Seeing the Unseen: What Recent Case Law means for Employers and Endometriosis
Endometriosis affects around one in ten women and people assigned female at birth, yet it continues to be one of the most misunderstood long‑term health conditions in UK workplaces. Its symptoms including chronic pelvic pain, fatigue, heavy bleeding and mobility difficulties, can have a significant effect on an individual’s ability to carry out their job. Despite this, many employees still find themselves facing stigma, disbelief or intrusive questioning when trying to explain how their condition affects them.
In recent years, the legal landscape has shifted decisively. Although endometriosis is not automatically classified as a disability, case law confirms that it can amount to one where symptoms have a long‑term and substantial impact on day‑to‑day activities. A significant Employment Appeal Tribunal ruling in January 2026, Sanju Pal v Accenture (2026), illustrates this clearly. The EAT found that the original tribunal had failed to properly assess whether Ms Pal’s severe endometriosis met the Equality Act definition of disability. It had overlooked the real impact of her symptoms on her daily functioning and placed undue emphasis on credibility issues rather than the evidence she had provided about her condition. As a result, the decision was set aside and the case ordered to be reheard. The tribunal had also failed to consider whether the performance concerns raised by the employer were, in fact, consequences of her disability, and had incorrectly approached the question of what the employer knew or ought to have known about her condition. This ruling reinforces that employers must take a proactive approach when disability may be in play, asking the right questions, seeking appropriate medical advice and properly examining whether symptoms are affecting performance or attendance before taking any formal action.
The wider circumstances of the case provide a stark illustration of how easily employers can mishandle health‑related issues. After surgery for severe endometriosis, Ms Pal returned to work while still experiencing significant pain, fatigue and bleeding. She kept HR informed, yet her employer continued to assess her strictly against a promotion‑based performance model without considering the impact of her health. This approach ultimately led to her dismissal. The EAT recognised that the tribunal had failed to explore whether reasonable adjustments could or should have been made and did not assess the condition’s disabling effects with the required level of care.

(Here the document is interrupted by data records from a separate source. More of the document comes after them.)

-- ==== Sys2Proof/Laws/Store.lean ====
section
/-! SUPPORT. The laws of the sparse store: reads after writes, and that every operation keeps the canonical form. -/
namespace Sys2Proof

variable {α : Type} [DecidableEq α]

theorem Store.wfFrom_mono {d : α} {st : Store α} {lo lo' : Nat} (h : lo' ≤ lo)
    (w : Store.wfFrom d lo st = true) : Store.wfFrom d lo' st = true := by
  cases st with
  | nil => rfl
  | cons p r =>
    obtain ⟨a, v⟩ := p
    simp only [Store.wfFrom, Bool.and_eq_true, decide_eq_true_eq] at w ⊢
    exact ⟨⟨by omega, w.1.2⟩, w.2⟩

theorem Store.get_lt {d : α} {st : Store α} {lo k : Nat} (w : Store.wfFrom d lo st = true)
    (h : k < lo) : Store.get d st k = d := by
  cases st with
  | nil => rfl
  | cons p r =>
    obtain ⟨a, v⟩ := p
    simp only [Store.wfFrom, Bool.and_eq_true, decide_eq_true_eq] at w
    simp only [Store.get]
    rw [if_neg (by omega), if_pos (by omega)]

theorem Store.wfFrom_put {d : α} {st : Store α} {lo k : Nat} {v : α}
    (w : Store.wfFrom d lo st = true) (h : lo ≤ k) : Store.wfFrom d lo (Store.put d st k v) = true := by
  induction st generalizing lo with
  | nil =>
    by_cases hv : v = d <;> simp [Store.put, Store.wfFrom, hv, h]
  | cons p r ih =>
    obtain ⟨a, x⟩ := p
    have w0 := w
    simp only [Store.wfFrom, Bool.and_eq_true, decide_eq_true_eq] at w
    simp only [Store.put]
    split
    · subst_vars
      split
      · exact Store.wfFrom_mono (by omega) w.2
      · rename_i hv; simp [Store.wfFrom, h, hv, w.2]
    · split
      · split
        · exact w0
        · rename_i hv
          simp only [Store.wfFrom, Bool.and_eq_true, decide_eq_true_eq]
          exact ⟨⟨h, hv⟩, ⟨by omega, w.1.2⟩, w.2⟩
      · simp only [Store.wfFrom, Bool.and_eq_true, decide_eq_true_eq]
        exact ⟨w.1, ih w.2 (by omega)⟩

/-- A write keeps the canonical form. -/
theorem Store.wf_put {d : α} {st : Store α} {k : Nat} {v : α} (w : Store.wf d st = true) :
    Store.wf d (Store.put d st k v) = true := Store.wfFrom_put w (Nat.zero_le k)

theorem Store.get_put_self_from {d : α} {st : Store α} {lo k : Nat} {v : α}
    (w : Store.wfFrom d lo st = true) : Store.get d (Store.put d st k v) k = v := by
  induction st generalizing lo with
  | nil => by_cases hv : v = d <;> simp [Store.put, Store.get, hv]
  | cons p r ih =>
    obtain ⟨a, x⟩ := p
    simp only [Store.wfFrom, Bool.and_eq_true, decide_eq_true_eq] at w
    simp only [Store.put]
    split
    · subst_vars
      split
      · subst_vars; exact Store.get_lt w.2 (by omega)
      · simp [Store.get]
    · split
      · split
        · subst_vars; simp only [Store.get]; rw [if_neg (by assumption), if_pos (by assumption)]
        · simp [Store.get]
      · simp only [Store.get]; rw [if_neg (by assumption), if_neg (by assumption)]; exact ih w.2

/-- A read after a write to the same key gives the value written. -/
theorem Store.get_put_self {d : α} {st : Store α} {k : Nat} {v : α} (w : Store.wf d st = true) :
    Store.get d (Store.put d st k v) k = v := Store.get_put_self_from w

theorem Store.get_put_ne_from {d : α} {st : Store α} {lo k j : Nat} {v : α}
    (w : Store.wfFrom d lo st = true) (h : j ≠ k) :
    Store.get d (Store.put d st k v) j = Store.get d st j := by
  induction st generalizing lo with
  | nil => by_cases hv : v = d <;> simp [Store.put, Store.get, hv, h]
  | cons p r ih =>
    obtain ⟨a, x⟩ := p
    simp only [Store.wfFrom, Bool.and_eq_true, decide_eq_true_eq] at w
    simp only [Store.put]
    split
    · subst_vars
      split
      · simp only [Store.get, if_neg h]
        split
        · exact Store.get_lt w.2 (by omega)
        · rfl
      · simp only [Store.get, if_neg h]
    · split
      · split
        · rfl
        · simp only [Store.get, if_neg h]
          by_cases hj : j < k
          · rw [if_pos hj, if_neg (by omega), if_pos (by omega)]
          · rw [if_neg hj]
      · simp only [Store.get]; rw [ih w.2]

/-- A write leaves every other key alone. -/
theorem Store.get_put_ne {d : α} {st : Store α} {k j : Nat} {v : α} (w : Store.wf d st = true)
    (h : j ≠ k) : Store.get d (Store.put d st k v) j = Store.get d st j := Store.get_put_ne_from w h

theorem Store.wfFrom_clear {d : α} {st : Store α} {l lo hi : Nat} (w : Store.wfFrom d l st = true) :
    Store.wfFrom d l (Store.clear st lo hi) = true := by
  induction st generalizing l with
  | nil => rfl
  | cons p r ih =>
    obtain ⟨a, x⟩ := p
    simp only [Store.wfFrom, Bool.and_eq_true, decide_eq_true_eq] at w
    simp only [Store.clear, List.filter]
    split
    · simp only [Store.wfFrom, Bool.and_eq_true, decide_eq_true_eq]
      exact ⟨w.1, ih w.2⟩
    · exact Store.wfFrom_mono (by omega) (ih w.2)

/-- Clearing a range keeps the canonical form. -/
theorem Store.wf_clear {d : α} {st : Store α} {lo hi : Nat} (w : Store.wf d st = true) :
    Store.wf d (Store.clear st lo hi) = true := Store.wfFrom_clear w

theorem Store.wf_nil {d : α} : Store.wf d ([] : Store α) = true := rfl

end Sys2Proof
end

For employers, the message is clear: when an employee’s performance changes, or when attendance becomes inconsistent due to a long‑term health condition, capability or disciplinary action should never be the starting point. Instead, employers must consider the medical context, seek occupational health input and assess whether the Equality Act duties are triggered.
Other recent cases reinforce how critical it is to handle adjustments properly. In Ms PP v Spericle Ltd (2024), an employer that had previously agreed to home‑working for an employee with debilitating endometriosis abruptly withdrew the arrangement and even deleted records of it. The tribunal found that the employer’s actions left the employee with no choice but to resign, and it awarded compensation for unfair dismissal. This demonstrates that once adjustments are put in place, employers cannot arbitrarily change or remove them without sound justification. Similarly, in Lacatus v Barclays (2024), a claimant with chronic endometriosis symptoms and associated mental health difficulties succeeded in her claim because her employer failed to ensure she did not work beyond her contracted hours. Excessive workload aggravated her symptoms, and the tribunal found both a failure to make reasonable adjustments and a workplace culture in which inappropriate language towards female staff had contributed to the discriminatory environment. These cases highlight that adjustments to hours, workload and work patterns are not optional extras; they are legal obligations where disability is established or reasonably suspected.
When viewed together, these cases send a consistent message: endometriosis can, and often does, meet the legal threshold for disability, and employers must act accordingly. Ignoring or minimising symptoms does not protect an organisation, tribunals increasingly find that awareness of an employee’s difficulties creates implied knowledge of disability. Reasonable adjustments such as hybrid working, flexible schedules, modified duties or time off for appointments should be implemented promptly and with genuine engagement. Withdrawing adjustments once they are in place is particularly risky and may amount to unlawful discrimination or unfair dismissal. At the same time, workplace culture remains an important factor. A dismissive or trivialising attitude toward menstrual or reproductive health issues can fuel discrimination claims and undermine an employer’s legal position.
This year’s campaign “Go Yellow” encourages organisations to raise visibility and understanding of endometriosis, but the law now requires employers to go further. They must ensure managers are trained to recognise and respond appropriately to signs of chronic health conditions, review and update relevant policies, and document the steps they take to support affected employees. Above all, employers need to work collaboratively with individuals to understand their specific needs and identify meaningful, sustainable adjustments. In 2026, it is no longer acceptable, legally or culturally, to overlook or downplay the impact of endometriosis at work. Supporting employees properly is not only a matter of compliance; it is an investment in wellbeing, retention and an inclusive workplace where people can perform at their best.